In order to deposit In₂O₃, Ga₂O₃, and ZnO, a lateral flow type plasma-enhanced ALD (PEALD) system with a wireless frequency (13.56 MHZ) and a direct capacitance-couple plasma (CCP) source (ISAC Research Inc.) was used.

Argon (Ar) (purity: 99.999%) was used as a carrier gas during the deposition.

(3-dimethylaminopropyl)dimethyl indium (DADI), trimethylgallium (TMGa), and diethylzinc (DEZ) were respectively used as In, Ga, and Zn precursors.

An oxygen (O₂) plasma of electric power of 100 W was used as a reactant.

A deposition temperature was fixed at 200° C., and a pressure was fixed at 1.2 Torr.

An IGZO channel layer was deposited in a super-cycle method consisting of In₂O₃, Ga₂O₃, and ZnO. The super-cycle number of In₂O₃, Ga₂O₃, and ZnO was 6, 1, and 1, respectively.

The deposited IGZO channel layer had a cation composition derived from X ray fluorescence (XRF) of In_0.52Ga_0.18Zn_0.30O.

Preparation Example 2: Deposition of ALD-Al₂O₃Gate Insulating Layer

An Al₂O₃film was deposited by using a trimethylaluminum (TMA) precursor in a vertical flow ALD chamber (ISAC Research Inc.).

Argon (Ar) (purity: 99.999%) was used as a carrier gas to maintain a pressure of 350 mTorr during the deposition.

As a reactant, ozone (O₃) produced by using an O₃generator (CN-1, OzoneTech Co.) was used.

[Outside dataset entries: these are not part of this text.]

/-- R138, R139 and R140 for `AND`, `OR`, `XOR`, `ANDN`, `SHL`, `SHR`, `SHRA`, `ROTL`, `POPC`, `CLZ`, `BREV`, `BFX` and
`BFI`: the result bit by bit, for every count too, and nothing else changes. -/
def Obligations.BitwiseInstructions : Prop :=
  (∀ (o : OpA) (i : Instr) (op : Bool → Bool → Bool), (i, op) ∈ logicRows o →
      Completes i (isK o.d) o.pred (useA o 2)
        (fun v => Readable v o.t o.a ∧ Readable v o.t o.b)
        (fun v r => r.flags = voidFlags v [(o.t, o.a), (o.t, o.b)] ∧
          ∃ x, TypedResult o.d o.t x r ∧
            ∀ b, x.testBit b = (decide (b < elemWidth o.t) &&
              op ((srcBits v o.t o.a).testBit b) ((srcBits v o.t o.b).testBit b)))) ∧
  (∀ (o : OpA) (i : Instr) (op : (Nat → Bool) → Nat → Nat → Nat → Bool), (i, op) ∈ shiftRows o →
      Completes i (isK o.d) o.pred (useShift o)
        (fun v => Readable v o.t o.a ∧ Counts v o.b)
        (fun v r => r.flags = voidFlags v [(o.t, o.a), (.n32, o.b)] ∧
          ∃ x, TypedResult o.d o.t x r ∧
            ∀ b, x.testBit b = (decide (b < elemWidth o.t) &&
              op (srcBits v o.t o.a).testBit (elemWidth o.t) (srcBits v .n32 o.b) b))) ∧
  (∀ o : OpA,
      Completes (.popc o) (isK o.d) o.pred (useCount o) (fun v => Readable v o.t o.a)
        (fun v r => r.flags = voidFlags v [(o.t, o.a)] ∧
          TypedResult o.d .n32 ((List.range (elemWidth o.t)).countP (srcBits v o.t o.a).testBit) r) ∧
      Completes (.clz o) (isK o.d) o.pred (useCount o) (fun v => Readable v o.t o.a)
        (fun v r => r.flags = voidFlags v [(o.t, o.a)] ∧
          ∃ x, TypedResult o.d .n32 x r ∧ x ≤ elemWidth o.t ∧
            (∀ b, elemWidth o.t - x ≤ b → (srcBits v o.t o.a).testBit b = false) ∧
            (x < elemWidth o.t → (srcBits v o.t o.a).testBit (elemWidth o.t - 1 - x) = true)) ∧
      Completes (.brev o) (isK o.d) o.pred (useA o 1) (fun v => Readable v o.t o.a)
        (fun v r => r.flags = voidFlags v [(o.t, o.a)] ∧
          ∃ x, TypedResult o.d o.t x r ∧
            ∀ b, x.testBit b = (decide (b < elemWidth o.t) && (srcBits v o.t o.a).testBit (elemWidth o.t - 1 - b))) ∧
      Completes (.bfx o) (isK o.d) o.pred (useField o)
        (fun v => Readable v o.t o.a ∧ Counts v o.b ∧ Counts v o.c)
        (fun v r => r.flags = voidFlags v [(o.t, o.a), (.n32, o.b), (.n32, o.c)] ∧
          ∃ x, TypedResult o.d o.t x r ∧
            ∀ b, x.testBit b = (decide (b < elemWidth o.t) &&
              fieldBit o.t (srcBits v o.t o.a).testBit (srcBits v .n32 o.b) (min (srcBits v .n32 o.c) (elemWidth o.t)) b)) ∧
      Completes (.bfi o) (isK o.d) o.pred (useField o)
        (fun v => Readable v o.t (.reg o.d) ∧ Readable v o.t o.a ∧ Counts v o.b ∧ Counts v o.c)
        (fun v r => r.flags = voidFlags v [(o.t, .reg o.d), (o.t, o.a), (.n32, o.b), (.n32, o.c)] ∧
          ∃ x, TypedResult o.d o.t x r ∧
            ∀ b, x.testBit b = (decide (b < elemWidth o.t) &&
              (if srcBits v .n32 o.b ≤ b ∧ b < srcBits v .n32 o.b + min (srcBits v .n32 o.c) (elemWidth o.t) then
                (srcBits v o.t o.a).testBit (b - srcBits v .n32 o.b)
              else (srcBits v o.t (.reg o.d)).testBit b))))

/-- R135 and R141 to R148 for `LEA`, `ICMP`, `SEL`, `MOV`, `MOVI`, `MOVS`, `IADDI`, `LOPI` and `NOP`, in their typed and raw
forms. `LEA` keeps the window byte and adds the scaled index to the other 56 bits. -/
def Obligations.AddressesComparesAndMoves : Prop :=
  (∀ o : OpA,
      Completes (.lea o) (isK o.d) o.pred (useReg o.d 2 ++ useSrc o.a 2 ++ useSrc o.b ++ useSrc o.c)
        (fun v => Addresses v o.a ∧ Readable v o.t o.b ∧ Counts v o.c)
        (fun v r => r.flags = voidFlags v [(.n64, o.a), (o.t, o.b), (.n32, o.c)] ∧
          ∃ x, TypedResult o.d .n64 x r ∧ x < 2 ^ 64 ∧ x / 2 ^ 56 = pairBits v o.a / 2 ^ 56 ∧
            ((x % 2 ^ 56 : Nat) : Int) =
              ((pairBits v o.a % 2 ^ 56 : Nat) + intOf o.t (srcBits v o.t o.b) * 2 ^ (srcBits v .n32 o.c % 64)) % 2 ^ 56)) ∧
  (∀ o : OpCmp,
      Completes (.icmp o) (isK o.d) o.pred
        (useReg o.d ++ useSrc o.a (tagRegs o.t) ++ useSrc o.b (tagRegs o.t))
        (fun v => Readable v o.t o.a ∧ Readable v o.t o.b)
        (fun v r => r.flags = voidFlags v [(o.t, o.a), (o.t, o.b)] ∧
          ∃ h : Bool, (h = true ↔ condition o.t o.cc.val (srcBits v o.t o.a) (srcBits v o.t o.b)) ∧
            r.regs = [(regNum o.d, ⟨if h then 0xFFFFFFFF#32 else 0#32, .b32⟩)] ∧ r.preds = [(o.pd.val, h)])) ∧
  ((∀ o : OpSel, Completes (.sel o) (isK o.d) o.pred
      (useReg o.d (tagRegs o.t) ++ useSrc o.a (tagRegs o.t) ++ useSrc o.b (tagRegs o.t))
      (fun v => o.raw = false → Readable v o.t o.a ∧ Readable v o.t o.b)
      (fun v r => ∃ x, x = (if predBit (if isK o.d then v.uni.q else v.rf.p) o.psel.val != o.inv then o.a else o.b) ∧
        r.preds = [] ∧
        (o.raw = false → r.flags = voidFlags v [(o.t, o.a), (o.t, o.b)] ∧ r.regs = writeVal o.d o.t (srcBits v o.t x)) ∧
        (o.raw = true → r.flags = voidFlags v [(.b32, o.a), (.b32, o.b)] ∧
          ∀ y, x = .reg y → r.regs = [(regNum o.d, rawReg (readReg v y))]))) ∧
    (∀ o : OpA, Completes (.mov o) (isK o.d) o.pred (useA o 1)
      (fun v => o.x = false → Readable v o.t o.a)
      (fun v r => r.preds = [] ∧
        (o.x = false → r.flags = voidFlags v [(o.t, o.a)] ∧ r.regs = writeVal o.d o.t (srcBits v o.t o.a)) ∧
        (o.x = true → r.flags = 0#7 ∧ ∀ y, o.a = .reg y → r.regs = [(regNum o.d, rawReg (readReg v y))]))) ∧
    (∀ o : OpL, Completes (.movi o) (isK o.d) o.pred (useReg o.d (tagRegs o.t)) (fun _ => True)
      (fun _ r => r.flags = 0#7 ∧
        TypedResult o.d o.t (if o.t = .s64 then (o.imm.signExtend 64).toNat else o.imm.toNat) r)) ∧
    (∀ o : OpMovs, Completes (.movs o) (isK o.d) o.pred (useReg o.d (srWidth o.sr / 32)) (fun _ => True)
      (fun v r => r.flags = 0#7 ∧ r.preds = [] ∧ r.regs.length = srWidth o.sr / 32 ∧
        ∀ k, k < srWidth o.sr / 32 →
          r.regs[k]? = some (regNum o.d + k, ⟨BitVec.ofNat 32 (srValue v o.sr / 2 ^ (32 * k)), srTag o.sr⟩))) ∧
    (∀ o : OpI, Completes (.iaddi o) (isK o.d) o.pred (useReg o.d (tagRegs o.t) ++ useSrc o.a (tagRegs o.t))
      (fun v => Readable v o.t o.a)
      (fun v r => r.flags = voidFlags v [(o.t, o.a)] ∧
        ∃ x, TypedResult o.d o.t x r ∧
          (x : Int) = ((srcBits v o.t o.a : Int) + o.imm.toInt) % 2 ^ elemWidth o.t)) ∧
    (∀ o : OpLopi, Completes (.lopi o) (isK o.d) o.pred (useReg o.d (tagRegs o.t) ++ useSrc o.a (tagRegs o.t))
      (fun v => Readable v o.t o.a)
      (fun v r => r.flags = voidFlags v [(o.t, o.a)] ∧
        ∃ x, TypedResult o.d o.t x r ∧
          ∀ b, x.testBit b = (decide (b < elemWidth o.t) &&
            lopBit o.lop.val ((srcBits v o.t o.a).testBit b) (o.val.getLsbD (min b 23)))))) ∧
  (∀ s c, ctxOf s = some c → exec .nop s = .next (modGroup s c.gid (fun g => modThreads g c.gang goesOn)))

end

/-! ## Floating-point instructions (R97..R103, R165..R182) -/

namespace Sys2Proof.Claims

open Machine

/-- The magnitude that a pattern without its sign denotes, in units of the format's smallest subnormal (R98); the
pattern after the largest finite one continues the same scale. -/
def units (f : FloatFmt) (p : Nat) : Nat :=
  if p / 2 ^ f.fracBits = 0 then p % 2 ^ f.fracBits
  else (2 ^ f.fracBits + p % 2 ^ f.fracBits) * 2 ^ (p / 2 ^ f.fracBits - 1)

/-- 2 to this power is one, in units of the smallest subnormal. -/
def unitExp (f : FloatFmt) : Nat := f.bias + f.fracBits - 1

/-- A pattern without its sign. -/
def magBits (f : FloatFmt) (b : Nat) : Nat := b % f.signBit

/-- A pattern's sign. -/
def signOf (f : FloatFmt) (b : Nat) : Bool := b / f.signBit % 2 == 1

/-- A NaN (R98). -/
def nanBits (f : FloatFmt) (b : Nat) : Bool := magBits f b > if f.hasInf then f.infBits else f.maxBits

/-- A signalling NaN (R101). -/
def signalling (f : FloatFmt) (b : Nat) : Bool :=
  nanBits f b && f.fracBits ≥ 7 && magBits f b % 2 ^ f.fracBits < 2 ^ (f.fracBits - 1)

/-- An infinity (R98). -/
def infinite (f : FloatFmt) (b : Nat) : Bool := f.hasInf && magBits f b == f.infBits

/-- A finite pattern's value in units of the smallest subnormal. -/
def amount (f : FloatFmt) (b : Nat) : Int :=
  if signOf f b then -(units f (magBits f b) : Int) else units f (magBits f b)

/-- An exact result before its one rounding: a NaN, an infinity, a zero, or a nonzero magnitude with its sign. The
magnitude x is known by its comparisons: `cut n d` compares n/d units with x. -/
inductive Exact
  | nan (invalid : Bool)
  | inf (neg : Bool)
  | zero (neg : Bool)
  | num (neg : Bool) (cut : Nat → Nat → Ordering)

/-- The comparisons of N/D units. -/
def ratio (N D : Nat) : Nat → Nat → Ordering := fun n d => compare (n * D) (N * d)

/-- A number of units over a denominator as an exact result; a zero takes the sign given. -/
def number (x : Int) (D : Nat) (zeroNeg : Bool) : Exact :=
  if x = 0 then .zero zeroNeg else .num (decide (x < 0)) (ratio x.natAbs D)

/-- The magnitude x rounds to the value of p in a mode, where `u` gives the values in rising order (R99): ne takes the
nearest value and on a tie the even p, tz the one toward zero, up and dn the one on their side. -/
def RoundsTo (u : Nat → Nat) (mode : Rnd) (neg : Bool) (cut : Nat → Nat → Ordering) (p : Nat) : Prop :=
  if mode = .ne then
    (p = 0 ∨ cut (u (p - 1) + u p) 2 = .lt ∨ (cut (u (p - 1) + u p) 2 = .eq ∧ p % 2 = 0)) ∧
      (cut (u p + u (p + 1)) 2 = .gt ∨ (cut (u p + u (p + 1)) 2 = .eq ∧ p % 2 = 0))
  else if mode = .tz ∨ (mode = .up ∧ neg = true) ∨ (mode = .dn ∧ neg = false) then
    cut (u p) 1 ≠ .gt ∧ cut (u (p + 1)) 1 = .gt
  else cut (u p) 1 ≠ .lt ∧ (p = 0 ∨ cut (u (p - 1)) 1 = .lt)

/-- A magnitude is tiny (R100): rounded in an unbounded exponent range, that is at a scale 2^k at which it is normal, it
stays below the smallest normal. -/
def Tiny (f : FloatFmt) (mode : Rnd) (neg : Bool) (cut : Nat → Nat → Ordering) : Prop :=
  ∃ k p, cut (2 ^ f.fracBits) (2 ^ k) ≠ .gt ∧ RoundsTo (units f) mode neg (fun n d => cut n (d * 2 ^ k)) p ∧
    units f p < 2 ^ (f.fracBits + k)

/-- What an overflowed result becomes (R99). -/
def overflowed (f : FloatFmt) (mode : Rnd) (sat neg : Bool) : Nat :=
  if sat || !f.hasInf || mode == .tz || (mode == .up && neg) || (mode == .dn && !neg) then f.maxBits else f.infBits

The ozone (O₃) was maintained at a concentration of 200 g/m³.

In order to examine an effect of a deposition temperature on characteristics of a film and a device, the temperature was increased from 200° C. to 400° C.

In the Al₂O₃deposition, ALD process steps and cycle time were as follows: TMA dose (0.1 sec), Ar purge (25 sec), O₃dose (5 sec), and Ar purge (20 sec).

Preparation Example 3: Manufacture of ALD-IGZO TFT

Top-gate bottom-contact (TG-BC) ALD-IGZO TFT was manufactured by increasing a deposition temperature of a gate insulating layer (GI) to 200° C., 300° C., 350° C., and 400° C., respectively.

The manufacturing process started with ultrasonic cleaning of a thermally grown 100 nm-thick SiO₂buffer substrate by sequentially using acetone, ethanol, and deionized water.

Subsequently, a 100 nm-thick ITO electrode was deposited through RF sputtering to define a source and drain region through photolithography.

Then, an 8 nm-thick IGZO channel layer was deposited by using PEALD and defined through conventional photolithography.

Subsequently, a 13 nm-thick Al₂O₃layer was deposited by ALD, and a contact hole for the source/drain was opened through a wet etching process.

A gate electrode was formed by depositing and patterning a 100 nm-thick ITO layer through photolithography.

IGZO TFT had a width and a length of 40 μm and 20 μm, respectively.

Finally, the device was dried at room temperature in the air (O₂21%/N₂79%, purity: 99.999%) for 2 hours and annealed at 350° C. and 600° C., respectively.

Measurement Methods

A chemical bond and a sub-gap state near the valence band maximum (VBM) were measured by using a monochromatic aluminum (Al) Kα (1486.6 eV) source through an X-ray photoelectron spectroscopy (XPS, K-alpha, Thermo Fisher Scientific) analysis.

A cross section of Al₂O₃/IGZO was examined through transmission electron microscopy (TEM) and energy dispersive spectroscopy (EDS) line scan by using high-resolution TEM (HRTEM, Talos F200X, Thermo Fisher Scientific).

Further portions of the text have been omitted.